Cost-of-living pressures have intensified, driven by a 190 per cent increase in electricity tariffs for the highest band customers from 2023 to 2025, sharp hikes in transportation fares—airfares increased by 74 per cent, intercity bus fares by 98 per cent—and rising prices of food and utilities.
CBN surveys reveal that over 80 per cent of both households and businesses expect elevated inflation to persist over the next 3 to 6 months, fueled by high energy costs, exchange rate volatility, and supply chain constraints. Nonetheless, increasing confidence in monetary policy reforms has seen a slight rise in the proportion anticipating a deceleration of inflation by year-end.

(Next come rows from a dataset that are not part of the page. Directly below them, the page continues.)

-- ==== Sys2Proof/Tests/Slice0.lean ====
section
/-! SUPPORT. The model's own tests: the checks of WellFormed, one written-out word per instruction (30_encoding.md R72, R83),
vectors of 95_test_vectors.md (named in each comment), and a witness for every statement that has hypotheses. -/

namespace Sys2Proof.Tests

open Sys2Proof.Machine

/-! ### Helpers -/

/-- The state after one step from `s` with the word `w` placed where it fetches. -/
def after (w : Nat) (s : State) : State :=
  match step (s.withFetchWord 16 w) with
  | .next t => t
  | _ => s

/-- The reset state with two registers set. -/
def regs (x : Reg) (a : Byte) (y : Reg) (b : Byte) : State := (State.reset.setV x a).setV y b

/-- The reset state with `I` set. -/
def index (a : Word) : State := State.reset.setI a

/-- The state under a setting of `ALIAS_ORDER` and `SHIFT_SOURCE`. -/
def setting (order : AliasOrder) (src : ShiftSource) (s : State) : State :=
  { s with params := { s.params with aliasOrder := order, shiftSource := src } }

/-- The state with the next draw fixed. -/
def drawing (b : Byte) (s : State) : State := { s with rng := { s.rng with forced := [b] } }

/-- The state with `n` addresses on the stack, the topmost `a`. -/
def stacked (n : Fin 17) (a : Word) (s : State) : State := { s with sp := n, stack := Vector.replicate 16 a }

/-- The state with one key pressed. -/
def pressing (k : Fin 16) (s : State) : State := { s with keys := s.keys.set k.val true k.isLt }

/-- The state with the one byte `b` at 0x300 and `I` there. -/
def sprite (b : Byte) (s : State) : State := (s.setI 0x300).writeByte 0x300 b

/-- The cells that are on, among those listed. -/
def lit (s : State) (cells : List (Fin 64 × Fin 32)) : List (Fin 64 × Fin 32) := cells.filter fun p => s.fb.get p.1 p.2

/-- The image of `n` zero bytes. -/
def zeros (n : Nat) : List Byte := List.replicate n 0

/-! ### WellFormed -/

theorem test_params_ill_formed : ¬ Params.WellFormed { defaultParams with fontBase := 0x1B1 } := by decide
theorem test_params_well_formed : Params.WellFormed { defaultParams with fontBase := 0x1B0 } := by decide
theorem test_image_ill_formed : ¬ imageWellFormed (zeros 3585) := by
  rw [imageWellFormed, zeros, List.length_replicate]
  decide
theorem test_image_well_formed : imageWellFormed (zeros 3584) := by
  rw [imageWellFormed, zeros, List.length_replicate]

/-! ### Decode: one word per row, its fields written out, most significant first -/

theorem test_decode_cls : decode (0b0000_0000_1110_0000 : Word) = .instr .cls := by decide
theorem test_decode_ret : decode (0b0000_0000_1110_1110 : Word) = .instr .ret := by decide
theorem test_decode_jpAddr : decode (0b0001_1010_1011_1100 : Word) = .instr (.jpAddr 0xABC) := by decide
theorem test_decode_callAddr : decode (0b0010_0100_0000_0001 : Word) = .instr (.callAddr 0x401) := by decide
theorem test_decode_seByte : decode (0b0011_0011_0100_0010 : Word) = .instr (.seByte 3 0x42) := by decide
theorem test_decode_sneByte : decode (0b0100_0011_0100_0010 : Word) = .instr (.sneByte 3 0x42) := by decide
theorem test_decode_seReg : decode (0b0101_0001_0010_0000 : Word) = .instr (.seReg 1 2) := by decide
theorem test_decode_ldByte : decode (0b0110_1010_0101_1100 : Word) = .instr (.ldByte 10 0x5C) := by decide
theorem test_decode_addByte : decode (0b0111_1111_0000_0001 : Word) = .instr (.addByte 15 0x01) := by decide
theorem test_decode_ldReg : decode (0b1000_0001_0010_0000 : Word) = .instr (.ldReg 1 2) := by decide
theorem test_decode_orReg : decode (0b1000_0001_0010_0001 : Word) = .instr (.orReg 1 2) := by decide
theorem test_decode_andReg : decode (0b1000_0001_0010_0010 : Word) = .instr (.andReg 1 2) := by decide
theorem test_decode_xorReg : decode (0b1000_0001_0010_0011 : Word) = .instr (.xorReg 1 2) := by decide
theorem test_decode_addReg : decode (0b1000_0001_0010_0100 : Word) = .instr (.addReg 1 2) := by decide
theorem test_decode_subReg : decode (0b1000_0001_0010_0101 : Word) = .instr (.subReg 1 2) := by decide
theorem test_decode_shrReg : decode (0b1000_0001_0010_0110 : Word) = .instr (.shrReg 1 2) := by decide
theorem test_decode_subnReg : decode (0b1000_0001_0010_0111 : Word) = .instr (.subnReg 1 2) := by decide
theorem test_decode_shlReg : decode (0b1000_0001_0010_1110 : Word) = .instr (.shlReg 1 2) := by decide
theorem test_decode_sneReg : decode (0b1001_0001_0010_0000 : Word) = .instr (.sneReg 1 2) := by decide
theorem test_decode_ldI : decode (0b1010_0010_1111_0000 : Word) = .instr (.ldI 0x2F0) := by decide
theorem test_decode_jpV0 : decode (0b1011_1111_0000_0001 : Word) = .instr (.jpV0 0xF01) := by decide
theorem test_decode_rndByte : decode (0b1100_0001_1010_0101 : Word) = .instr (.rndByte 1 0xA5) := by decide
theorem test_decode_drw : decode (0b1101_1010_1011_0101 : Word) = .instr (.drw 10 11 5) := by decide
theorem test_decode_skp : decode (0b1110_0101_1001_1110 : Word) = .instr (.skp 5) := by decide
theorem test_decode_sknp : decode (0b1110_0101_1010_0001 : Word) = .instr (.sknp 5) := by decide
theorem test_decode_ldRegDT : decode (0b1111_0011_0000_0111 : Word) = .instr (.ldRegDT 3) := by decide
theorem test_decode_ldRegK : decode (0b1111_0010_0000_1010 : Word) = .instr (.ldRegK 2) := by decide
theorem test_decode_ldDTReg : decode (0b1111_0100_0001_0101 : Word) = .instr (.ldDTReg 4) := by decide
theorem test_decode_ldSTReg : decode (0b1111_0100_0001_1000 : Word) = .instr (.ldSTReg 4) := by decide
theorem test_decode_addI : decode (0b1111_0001_0001_1110 : Word) = .instr (.addI 1) := by decide
theorem test_decode_ldFont : decode (0b1111_0010_0010_1001 : Word) = .instr (.ldFont 2) := by decide
theorem test_decode_ldBcd : decode (0b1111_0011_0011_0011 : Word) = .instr (.ldBcd 3) := by decide
theorem test_decode_storeRegs : decode (0b1111_0011_0101_0101 : Word) = .instr (.storeRegs 3) := by decide
theorem test_decode_loadRegs : decode (0b1111_1111_0110_0101 : Word) = .instr (.loadRegs 15) := by decide
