-- ==== Sys2Proof/Syntax.lean ====
section
/-! DEFINITION. The syntax of a Lyner instruction and of every transition of the device: one constructor of `Instr` per
row of spec/opcode_table.json. An instruction carries the fields of its format (spec/09_encoding.md R224); a transition
carries the choices that the spec leaves to the machine or to its surroundings. -/

namespace Sys2Proof

/-- The type codes of R222, in code order. -/
inductive Ty where
  | i8 | i16 | i32 | i64 | n8 | n16 | n32 | n64 | b32 | b64 | f64 | f32 | bf16 | f16 | f8e4 | f8e5 | f4 | e8 | tern
  deriving DecidableEq, Repr, Inhabited

/-- The scopes of R223, in code order. -/
inductive Scope where
  | none | grp | team | clus | dev | sys
  deriving DecidableEq, Repr, Inhabited

/-- The rounding modes of R202, in code order. -/
inductive Rm where
  | rne | rtz | rdn | rup
  deriving DecidableEq, Repr, Inhabited

/-- The vo operations of R225, in OP order. -/
inductive VoOp where
  | add | sub | mull | mulh | and | or | xor | shl | shr | sra | min | max | abs | bfe | popc | clz
  | brev | fadd | fsub | fmul | fmin | fmax | cvt | rnd | sel | mov
  deriving DecidableEq, Repr, Inhabited

/-- Fields of ch (R224). -/
structure ChArgs where
  clen : Nat := 0
  wait : Nat := 0
  fa : Nat := 0
  fav : Bool := false
  fb : Nat := 0
  fbv : Bool := false
  deriving DecidableEq, Repr, Inhabited

/-- Fields of so (R224). -/
structure SoArgs where
  sd : Nat := 0
  sa : Nat := 0
  sb : Nat := 0
  sx : Nat := 0
  ty : Ty := .i8
  sel : Nat := 0
  deriving DecidableEq, Repr, Inhabited

/-- Fields of sk (R224). -/
structure SkArgs where
  sd : Nat := 0
  sa : Nat := 0
  ty : Ty := .i8
  sel : Nat := 0
  imm : Nat := 0
  deriving DecidableEq, Repr, Inhabited

/-- Fields of vo (R224); `a` and `b` are the 9-bit source fields of R221. -/
structure VoArgs where
  d : Nat := 0
  a : Nat := 0
  b : Nat := 0
  ty : Ty := .i8
  rm : Rm := .rne
  sat : Bool := false
  ty2 : Ty := .i8
  sel : Nat := 0
  deriving DecidableEq, Repr, Inhabited

/-- Fields of vw (R224). -/
structure VwArgs where
  d : Nat := 0
  a : Nat := 0
  b : Nat := 0
  c : Nat := 0
  ty : Ty := .i8
  ty2 : Ty := .i8
  rm : Rm := .rne
  sat : Bool := false
  neg : Nat := 0
  sel : Nat := 0
  deriving DecidableEq, Repr, Inhabited

/-- Fields of vk (R224). -/
structure VkArgs where
  d : Nat := 0
  a : Nat := 0
  ty : Ty := .i8
  rm : Rm := .rne
  sat : Bool := false
  sel : Nat := 0
  imm : Nat := 0
  deriving DecidableEq, Repr, Inhabited

/-- Fields of vm (R224). -/
structure VmArgs where
  sd : Nat := 0
  a : Nat := 0
  b : Nat := 0
  ty : Ty := .i8
  sel : Nat := 0
  deriving DecidableEq, Repr, Inhabited

/-- Fields of sf (R224) and CF (R218). -/
structure SfArgs where
  d : Nat := 0
  a : Nat := 0
  ty : Ty := .i8
  cf : Nat := 0
  deriving DecidableEq, Repr, Inhabited

/-- Fields of xl (R224) and CF. -/
structure XlArgs where
  d : Nat := 0
  a : Nat := 0
  b : Nat := 0
  sm : Nat := 0
  ty : Ty := .i8
  sel : Nat := 0
  cf : Nat := 0
  deriving DecidableEq, Repr, Inhabited

/-- Fields of bc (R224); the offsets as their raw 20 and 19 bits. -/
structure BcArgs where
  cv : Nat := 0
  toff : Nat := 0
  roff : Nat := 0
  deriving DecidableEq, Repr, Inhabited

/-- Fields of xf (R224) and CF. -/
structure XfArgs where
  d : Nat := 0
  a : Nat := 0
  b : Nat := 0
  ty : Ty := .i8
  ty2 : Ty := .i8
  sel : Nat := 0
  imm : Nat := 0
  cf : Nat := 0
  deriving DecidableEq, Repr, Inhabited

/-- Fields of ma (R224) and CF; `off` is the raw OFF24. -/
structure MaArgs where
  d : Nat := 0
  bp : Nat := 0
  ac : Nat := 0
  scp : Scope := .none
  acq : Bool := false
  rel : Bool := false
  ty : Ty := .i8
  rc : Nat := 0
  x : Nat := 0
  off : Nat := 0
  sel : Nat := 0
  cf : Nat := 0
  deriving DecidableEq, Repr, Inhabited

/-- Fields of mx (R224) and CF; `bp` and `off` belong to the 128-bit form. -/
structure MxArgs where
  d : Nat := 0
  a : Nat := 0
  x : Nat := 0
  ac : Nat := 0
  scp : Scope := .none
  acq : Bool := false
  rel : Bool := false
  ty : Ty := .i8
  sel : Nat := 0
  c : Nat := 0
  bp : Nat := 0
  off : Nat := 0
  cf : Nat := 0
  deriving DecidableEq, Repr, Inhabited

/-- Fields of ms (R224). -/
structure MsArgs where
  ac : Nat := 0
  k : Nat := 0
  sa : Nat := 0
  sb : Nat := 0
  imm : Nat := 0
  scp : Scope := .none
  deriving DecidableEq, Repr, Inhabited

/-- Fields of ce (R224); `offs` and `offd` raw. -/
structure CeArgs where
  q : Nat := 0
  src : Nat := 0
  dst : Nat := 0
  ln : Nat := 0
  map : Nat := 0
  sel : Nat := 0
  offs : Nat := 0
  offd : Nat := 0
  deriving DecidableEq, Repr, Inhabited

Security challenges remain a profound concern. Reported killings increased by 70 per cent to 2,266 in H1 2025 compared to the same period in 2024, while kidnappings rose by 6 per cent to 1,538. Rising insurgency, banditry, farmer-herder conflicts, and abduction networks disrupt economic activities and pose significant risks to social cohesion and investor confidence. The report stresses the need for coordinated security reforms, community engagement, and socioeconomic support to stabilise affected regions.
Looking forward, Nigeria’s GDP is projected to grow modestly by 3.4 per cent in 2025, driven by increased crude oil production and continued strength in the Finance, ICT, Construction, and Real Estate sectors. Inflation is expected to moderate to 21.46 per cent, aided by monetary tightening and improved forex stability. The Central Bank of Nigeria is likely to maintain a cautious stance with elevated interest rates while continuing reforms to deepen financial markets and enhance liquidity.
The report underscores six strategic imperatives for government and businesses: strengthen fiscal sustainability through debt management and tax reforms; maintain disciplined monetary policy balancing inflation control and credit access; accelerate productivity-led growth via MSME support and infrastructure investments; deepen structural reforms to attract sustainable investments; expand social protection and human capital development; and proactively manage domestic and global risks, including geopolitical uncertainties and technological disruptions in AI and green finance.